Question. I was given that $$S=\sum_{n=1}^\infty\frac{H_n}{n}\left(\frac{(2n)!}{4^n(n!)^2}\right)^2=\frac{32}\pi G\ln2+\frac{64}\pi\Im\operatorname{Li}_3\left(\frac{1+i}2\right)-2\ln^22-\frac53\pi^2$$ where $H_n$ harmonic numbers, $G$ Catalan and $\operatorname{Li}_n$ polylogarithm. How can it be proved?

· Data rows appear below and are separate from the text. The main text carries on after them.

theorem decodeRest34_eq_instr_inv {b0 : Byte} {rest : List Byte} {i : Instr}
    (h : decodeRest34 b0 rest = .instr i) :
    (∃ b1 b2 tail, rest = b1 :: b2 :: tail ∧ b1.getLsbD 4 = false ∧
      decode34 b0 (operandOf b0 b1 (dispField b1 b2)) = .instr i) ∨
    (∃ b1 b2 b3 tail, rest = b1 :: b2 :: b3 :: tail ∧ b1.getLsbD 4 = true ∧
      decode34 b0 (operandOf b0 b1 (addrField b1 b2 b3)) = .instr i) := by
  unfold decodeRest34 at h
  split at h
  · cases h
  · next b1 tail =>
    split at h
    · next he =>
      split at h
      · next b2 b3 tail => exact .inr ⟨b1, b2, b3, tail, rfl, he, h⟩
      · cases h
    · next he =>
      split at h
      · next b2 tail => exact .inl ⟨b1, b2, tail, rfl, Bool.eq_false_iff.mpr he, h⟩
      · cases h

/-- Four bytes hold every format-3/4 encoding. -/
theorem four_bytes_format34 {b0 : Byte} (h1 : lookupRow format1Rows b0 = none) (h2 : lookupRow format2Rows b0 = none)
    (b1 b2 b3 : Byte) (rest : List Byte) : ∃ o, decode (b0 :: b1 :: b2 :: b3 :: rest) = decode34 b0 o := by
  cases he : b1.getLsbD 4 with
  | false => exact ⟨_, decode_format3 h1 h2 he b2 (b3 :: rest)⟩
  | true => exact ⟨_, decode_format4 h1 h2 he b2 b3 rest⟩

/-- The bytes an instruction was decoded from, by format. -/
theorem decode_eq_instr_inv {bytes : List Byte} {i : Instr} (h : decode bytes = .instr i) :
    (∃ b0 rest, bytes = b0 :: rest ∧ lookupRow format1Rows b0 = some i) ∨
    (∃ b0 b1 rest mk, bytes = b0 :: b1 :: rest ∧ lookupRow format2Rows b0 = some mk ∧
      i = mk (b1.extractLsb' 4 4) (b1.extractLsb' 0 4)) ∨
    (∃ b0 b1 b2 rest, bytes = b0 :: b1 :: b2 :: rest ∧ b1.getLsbD 4 = false ∧
      decode34 b0 (operandOf b0 b1 (dispField b1 b2)) = .instr i) ∨
    (∃ b0 b1 b2 b3 rest, bytes = b0 :: b1 :: b2 :: b3 :: rest ∧ b1.getLsbD 4 = true ∧
      decode34 b0 (operandOf b0 b1 (addrField b1 b2 b3)) = .instr i) := by
  unfold decode at h
  split at h
  · cases h
  · next b0 rest =>
    split at h
    · next h1 => cases h; exact .inl ⟨b0, rest, rfl, h1⟩
    · split at h
      · next mk h2 =>
        split at h
        · next b1 rest => cases h; exact .inr (.inl ⟨b0, b1, rest, mk, rfl, h2, rfl⟩)
        · cases h
      · obtain ⟨b1, b2, tail, rfl, he, hd⟩ | ⟨b1, b2, b3, tail, rfl, he, hd⟩ := decodeRest34_eq_instr_inv h
        · exact .inr (.inr (.inl ⟨b0, b1, b2, tail, rfl, he, hd⟩))
        · exact .inr (.inr (.inr ⟨b0, b1, b2, b3, tail, rfl, he, hd⟩))

/-! ### The encoder, by format -/

theorem encode_of_none {i : Instr} (h : i.fields = .none) : encode i = [opcodeOf i] := by
  simp only [encode, h]

theorem encode_of_regs {i : Instr} {r1 r2 : BitVec 4} (h : i.fields = .regs r1 r2) :
    encode i = [opcodeOf i, r1 ++ r2] := by
  simp only [encode, h]

theorem encode_of_operand {i : Instr} {o : Operand} (h : i.fields = .operand o) :
    encode i = encodeOperand (opcodeOf i) o := by
  simp only [encode, h]

theorem wellFormed_of_operand {i : Instr} {o : Operand} (h : i.fields = .operand o) :
    i.wellFormed = o.wellFormed := by
  simp only [Instr.wellFormed, h]

theorem nibbles_append (r1 r2 : BitVec 4) :
    (r1 ++ r2 : Byte).extractLsb' 4 4 = r1 ∧ (r1 ++ r2 : Byte).extractLsb' 0 4 = r2 := by
  refine ⟨BitVec.eq_of_toNat_eq ?_, BitVec.eq_of_toNat_eq ?_⟩
  · rw [toNat_extract, toNat_append_eq]; omega
  · rw [toNat_extract, toNat_append_eq]; omega

theorem append_nibbles (b : Byte) : b.extractLsb' 4 4 ++ b.extractLsb' 0 4 = b := by
  refine BitVec.eq_of_toNat_eq ?_
  rw [toNat_append_eq, toNat_extract, toNat_extract]
  omega

/-! ### Round trips -/

/-- The decoder reads a well-formed operand from its encoding and keeps the masked opcode. -/
theorem decode_encodeOperand {op : Byte} {mk : Operand → Instr} (hrow : lookupRow format34Rows op = some mk)
    {o : Operand} (hwf : o.wellFormed = true) (rest : List Byte) :
    decode (encodeOperand op o ++ rest) = .instr (mk o) := by
  have hop : encodeB0 op o &&& 0xFC#8 = op :=
    mask_encodeB0 (opcodes_masked.2.2 op (List.mem_map_of_mem (f := Prod.fst) (mem_of_lookupRow hrow))) o
  obtain ⟨h1, h2⟩ := lookupRow_eq_none_of_format34 hop hrow
  have he : ∀ top, (encodeB1 o top).getLsbD 4 = o.e := fun top => getLsbD_encodeB1 o top (by decide)
  have hinstr : decode34 (encodeB0 op o) o = .instr (mk o) := by simp only [decode34, hop, hrow]
  cases hformat : o.e with
  | false =>
    have hfield : o.field.toNat < 4096 := by simpa [Operand.wellFormed, hformat] using hwf
    rw [encodeOperand_of_e_clear hformat]
    simp only [List.cons_append, List.nil_append]
    rw [decode_format3 h1 h2 ((he _).trans hformat), dispField_encode hfield, operandOf_encode]
    exact hinstr
  | true =>
    rw [encodeOperand_of_e_set hformat]
    simp only [List.cons_append, List.nil_append]
    rw [decode_format4 h1 h2 ((he _).trans hformat), addrField_encode, operandOf_encode]
    exact hinstr

/-- Settles O16, by the format of the instruction: its row is found again, and its fields are read back. -/
theorem decodeOfEncodeIsTheInstruction : Obligations.DecodeOfEncodeIsTheInstruction := by
  intro i rest hwf
  cases hf : i.fields with
  | none => rw [encode_of_none hf]; exact decode_format1 (lookupRow_format1_opcodeOf hf) rest
  | regs r1 r2 =>
    obtain ⟨mk, hrow, rfl⟩ := lookupRow_format2_opcodeOf hf
    obtain ⟨hr1, hr2⟩ := nibbles_append r1 r2
    rw [encode_of_regs hf]
    exact (decode_format2 hrow (r1 ++ r2) rest).trans (by rw [hr1, hr2])
  | operand o =>
    obtain ⟨mk, hrow, rfl⟩ := lookupRow_format34_opcodeOf hf
    rw [encode_of_operand hf]
    exact decode_encodeOperand hrow ((wellFormed_of_operand hf).symm.trans hwf) rest

/-- Settles O17, by the format the bytes were decoded as: each field is put back where it was read. -/
theorem encodeOfDecodeIsTheBytes : Obligations.EncodeOfDecodeIsTheBytes := by
  intro bytes i h
  obtain ⟨b0, rest, rfl, h1⟩ | ⟨b0, b1, rest, mk, rfl, h2, rfl⟩ | ⟨b0, b1, b2, rest, rfl, he, hd⟩ |
    ⟨b0, b1, b2, b3, rest, rfl, he, hd⟩ := decode_eq_instr_inv h
  · obtain ⟨hf, hop⟩ := fields_of_lookupRow_format1 h1
    exact ⟨by simp only [Instr.wellFormed, hf], rest, by simp [encode_of_none hf, hop]⟩
  · obtain ⟨hf, hop⟩ := fields_of_lookupRow_format2 h2 (b1.extractLsb' 4 4) (b1.extractLsb' 0 4)
    exact ⟨by simp only [Instr.wellFormed, hf], rest, by simp [encode_of_regs hf, hop, append_nibbles]⟩
  · obtain ⟨hf, hop⟩ := fields_of_decode34 hd
    have hfield : (dispField b1 b2).toNat < 4096 := by rw [dispField_toNat]; omega
    refine ⟨?_, rest, by simp [encode_of_operand hf, hop, encodeOperand_dispField he]⟩
    rw [wellFormed_of_operand hf]
    simp [Operand.wellFormed, operandOf, hfield]
  · obtain ⟨hf, hop⟩ := fields_of_decode34 hd
    refine ⟨?_, rest, by simp [encode_of_operand hf, hop, encodeOperand_addrField he]⟩
    rw [wellFormed_of_operand hf]
    simp [Operand.wellFormed, operandOf, he]

/-! ### Fields and rejections -/

theorem lookupRow_format1_eq_none_iff (b0 : Byte) :
    lookupRow format1Rows b0 = none ↔ b0 ∉ [0xC0, 0xC4, 0xC8, 0xF0, 0xF4, (0xF8 : Byte)] :=
  lookupRow_eq_none_iff format1Rows b0

theorem lookupRow_format2_eq_none_iff (b0 : Byte) :
    lookupRow format2Rows b0 = none ↔
      b0 ∉ [0x90, 0x94, 0x98, 0x9C, 0xA0, 0xA4, 0xA8, 0xAC, 0xB0, 0xB4, (0xB8 : Byte)] :=
  lookupRow_eq_none_iff format2Rows b0

/-- The encodings with no row, by b0: it is in neither whole-byte set and its masked value is no format-3/4 opcode. -/
theorem four_bytes_unregistered_iff (b0 b1 b2 b3 : Byte) (rest : List Byte) :
    (∃ op o, decode (b0 :: b1 :: b2 :: b3 :: rest) = .unregistered op o) ↔
      b0 ∉ format1Rows.map Prod.fst ∧ b0 ∉ format2Rows.map Prod.fst ∧ b0 &&& 0xFC#8 ∉ format34Rows.map Prod.fst := by
  rw [← lookupRow_eq_none_iff, ← lookupRow_eq_none_iff]
  cases h1 : lookupRow format1Rows b0 with
  | some i => simp [decode_format1 h1]
  | none =>
    cases h2 : lookupRow format2Rows b0 with
    | some mk => simp [decode_format2 h2]
    | none =>
      obtain ⟨o, ho⟩ := four_bytes_format34 h1 h2 b1 b2 b3 rest
      rw [ho]
      obtain ⟨i, hi, -, -, hmem⟩ | ⟨hu, hmem⟩ := decode34_cases b0 o
      · simp [hi, hmem]
      · simp [hu, hmem]

/-- R109 (b) and (c): what the three tables leave out, over the 256 values of b0. -/
theorem rowless_iff_unassigned_or_misread : ∀ b0 : Byte,
    (b0 ∉ format1Rows.map Prod.fst ∧ b0 ∉ format2Rows.map Prod.fst ∧ b0 &&& 0xFC#8 ∉ format34Rows.map Prod.fst) ↔
      (b0 ∈ [0x8C, 0x8D, 0x8E, 0x8F, 0xBC, 0xBD, 0xBE, 0xBF, 0xCC, 0xCD, 0xCE, 0xCF,
             0xE4, 0xE5, 0xE6, 0xE7, 0xFC, 0xFD, 0xFE, (0xFF : Byte)] ∨
       (b0 &&& 0x03#8 ≠ 0 ∧
        b0 &&& 0xFC#8 ∈ [0x90, 0x94, 0x98, 0x9C, 0xA0, 0xA4, 0xA8, 0xAC, 0xB0, 0xB4, 0xB8,
                         0xC0, 0xC4, 0xC8, 0xF0, 0xF4, (0xF8 : Byte)])) := by
  decide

My Approach. Using $\int_0^1x^{n-1}\ln(1-x)dx=-\frac{H_n}n$ one have $$S=\int_0^1-\ln(1-x)\sum_{n=1}^\infty\left(\frac{(2n)!}{4^n(n!)^2}\right)^2x^{n-1}dx =\int_0^1-\ln(1-x)\left(\frac2\pi\frac{\mathbf{K}(x)}x-\frac1x\right)dx$$ where $\mathbf{K}$ denotes elliptic integral of the first kind. The question boils down to finding $$\int_0^1\frac{\mathbf{K}(x)\ln(1-x)}xdx$$ For this integral, I tried to use the integral representation of the elliptic integral and got: $$\int_{(0,1)^3}\frac{dxdydz}{\sqrt{1-y^2}\sqrt{1-xy^2}(zx-1)}$$ This is the furthermost step I can get.

Answer 1

One have FL expansion $$\small K(x)=\sum _{n=0}^{\infty } \frac{2 P_n(2 x-1)}{2 n+1},\ \ \frac{\log (1-x)}{x}=\sum _{n=0}^{\infty } 2 (-1)^{n-1} (2 n+1) P_n(2 x-1) \left(\sum _{k=n+1}^{\infty } \frac{(-1)^{k-1}}{k^2}\right)$$ Thus by orthogonal relation of Legendre polynomial and series-integral conversion one have: $$\int_0^1 \frac{K(x) \log (1-x)}{x} \, dx=16 \int_0^1 \frac{\log (x) \tanh ^{-1}(x)}{x^2+1} \, dx$$ RHS has a polylogarithmic primitive (up to trilog) hence trivial.